-- ==== Sys2Proof/Machine/Slots.lean ====
section
/-! DEFINITION. Slots: life cycle, acquisition, loss and recovery, the FM and AM per-stroke rules and the status
record (06_slots_fm_am.md, R205 to R240). -/

namespace Sys2Proof.Machine

/-! ### Tuning (R206) -/

/-- Codes of R206. -/
def typeCode : SlotType → Nat
  | .fm => 0 | .fmDiversity => 1 | .am => 2 | .dab => 3

/-- The reception type of a code (R206). -/
def typeOf : Nat → Option SlotType
  | 0 => some .fm | 1 => some .fmDiversity | 2 => some .am | 3 => some .dab | _ => none

/-- The Band III channel centres in Hz (R244), row by row of its table as `dab_mask` counts them (R302). -/
def dabCentres : List Nat :=
  [174928000, 176640000, 178352000, 180064000, 181936000, 183648000, 185360000, 187072000, 188928000, 190640000,
   192352000, 194064000, 195936000, 197648000, 199360000, 201072000] ++
  [202928000, 204640000, 206352000, 208064000, 209936000, 211648000, 213360000, 215072000, 210096000, 216928000, 218640000,
   220352000, 222064000, 217088000, 223936000, 225648000, 227360000, 229072000, 224096000] ++
  [230784000, 232496000, 234208000, 235776000, 237488000, 239200000]

/-- The band of R206 that holds a frequency. -/
def bandOf (t : SlotType) (freq : Nat) : Option (Nat × Nat) :=
  let bands := if isFm t then [(64000000, 108000000)]
    else if t = .am then [(144000, 288000), (522000, 1710000), (2300000, 26100000)] else []
  bands.find? fun b => b.1 ≤ freq && freq ≤ b.2

/-- The ranges and combinations of R206; a diversity AM or DAB slot has no code there (R173). -/
def tuneOk (t : SlotTune) : Bool :=
  match t.type with
  | .fm | .fmDiversity => t.input != 2 && (bandOf t.type t.freq).isSome && 1 ≤ t.raster && t.raster ≤ 1000000
  | .am => t.input == 2 && (bandOf t.type t.freq).isSome && (t.raster == 9000 || t.raster == 10000)
  | .dab => t.input != 2 && dabCentres.contains t.freq && t.raster == 0 && !t.minChain

/-- Parses `SLOT_ASSIGN` and `SLOT_RETUNE` (R206, 12 bytes). -/
def parseTune (p : List Byte) : Option (Fin 48 × SlotTune) :=
  match finOf 48 (getU 1 0 p), typeOf (getU 1 1 p), finOf 3 (getU 1 2 p) with
  | some slot, some type, some input =>
    let t : SlotTune := ⟨type, input, getU 4 3 p, getU 1 7 p == 1, getU 4 8 p⟩
    if p.length = 12 ∧ getU 1 7 p ≤ 1 ∧ tuneOk t then some (slot, t) else none
  | _, _, _ => none

/-- Parses `SLOT_STEP`: `slot`, `steps` s16 (R210). -/
def parseStep (p : List Byte) : Option (Fin 48 × Int) :=
  match finOf 48 (getU 1 0 p) with
  | some slot => if p.length = 3 then some (slot, getS 2 1 p) else none
  | none => none

/-- The frequency that `SLOT_STEP` retunes to, when it lies in the band that holds fc (R210). -/
def stepFreq (t : SlotTune) (steps : Int) : Option Nat :=
  let f := (t.freq : Int) + steps * t.raster
  match bandOf t.type t.freq with
  | some b => if (b.1 : Int) ≤ f ∧ f ≤ b.2 then some f.toNat else none
  | none => none

/-! ### Life cycle (R212, R213, R219) -/

/-- Codes of R212. -/
def slotCode : SlotState → Nat
  | .free => 0 | .acquiring => 1 | .live => 2 | .noSignal => 3 | .linkLost => 4 | .fault => 5

/-- Reasons of R219. -/
def reasonAssigned : Nat := 1
def reasonRetuned : Nat := 2
def reasonReleased : Nat := 3
def reasonHold : Nat := 4
def reasonDetect : Nat := 5
def reasonLoss : Nat := 6
def reasonLink : Nat := 7
def reasonConverterFault : Nat := 8

/-- One slot replaced by a function of it. -/
def modSlot (s : State) (i : Fin 48) (f : Slot → Slot) : State := { s with slots := vmod s.slots i f }

/-- The newest LIVE spell ends. -/
def endSpell (ts : Nat) : List (Nat × Option Nat) → List (Nat × Option Nat)
  | (a, none) :: l => (a, some ts) :: l
  | l => l

/-- The slot has been LIVE throughout a span of device time. -/
def liveThroughout (x : Slot) (a b : Nat) : Bool :=
  x.liveSpells.any fun e => e.1 ≤ a && e.2.all (b ≤ ·)

/-- When the slot last left LIVE, if it is outside it and has been in it. -/
def leftLive (x : Slot) : Option Nat := if x.state = .live then none else x.liveSpells.head?.bind (·.2)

::::::

__Task item__.
Please give an exact copy of the lines above, beginning with the line containing "there (R173). -/" and running through the line containing "def endSpell (ts", and of no other lines.

__Your solution__.
/-- The ranges and combinations of R206; a diversity AM or DAB slot has no code there (R173). -/
def tuneOk (t : SlotTune) : Bool :=
  match t.type with
  | .fm | .fmDiversity => t.input != 2 && (bandOf t.type t.freq).isSome && 1 ≤ t.raster && t.raster ≤ 1000000
  | .am => t.input == 2 && (bandOf t.type t.freq).isSome && (t.raster == 9000 || t.raster == 10000)
  | .dab => t.input != 2 && dabCentres.contains t.freq && t.raster == 0 && !t.minChain

/-- Parses `SLOT_ASSIGN` and `SLOT_RETUNE` (R206, 12 bytes). -/
def parseTune (p : List Byte) : Option (Fin 48 × SlotTune) :=
  match finOf 48 (getU 1 0 p), typeOf (getU 1 1 p), finOf 3 (getU 1 2 p) with
  | some slot, some type, some input =>
    let t : SlotTune := ⟨type, input, getU 4 3 p, getU 1 7 p == 1, getU 4 8 p⟩
    if p.length = 12 ∧ getU 1 7 p ≤ 1 ∧ tuneOk t then some (slot, t) else none
  | _, _, _ => none

/-- Parses `SLOT_STEP`: `slot`, `steps` s16 (R210). -/
def parseStep (p : List Byte) : Option (Fin 48 × Int) :=
  match finOf 48 (getU 1 0 p) with
  | some slot => if p.length = 3 then some (slot, getS 2 1 p) else none
  | none => none

/-- The frequency that `SLOT_STEP` retunes to, when it lies in the band that holds fc (R210). -/
def stepFreq (t : SlotTune) (steps : Int) : Option Nat :=
  let f := (t.freq : Int) + steps * t.raster
  match bandOf t.type t.freq with
  | some b => if (b.1 : Int) ≤ f ∧ f ≤ b.2 then some f.toNat else none
  | none => none

/-! ### Life cycle (R212, R213, R219) -/

/-- Codes of R212. -/
def slotCode : SlotState → Nat
  | .free => 0 | .acquiring => 1 | .live => 2 | .noSignal => 3 | .linkLost => 4 | .fault => 5

/-- Reasons of R219. -/
def reasonAssigned : Nat := 1
def reasonRetuned : Nat := 2
def reasonReleased : Nat := 3
def reasonHold : Nat := 4
def reasonDetect : Nat := 5
def reasonLoss : Nat := 6
def reasonLink : Nat := 7
def reasonConverterFault : Nat := 8

/-- One slot replaced by a function of it. -/
def modSlot (s : State) (i : Fin 48) (f : Slot → Slot) : State := { s with slots := vmod s.slots i f }

/-- The newest LIVE spell ends. -/
def endSpell (ts : Nat) : List (Nat × Option Nat) → List (Nat × Option Nat)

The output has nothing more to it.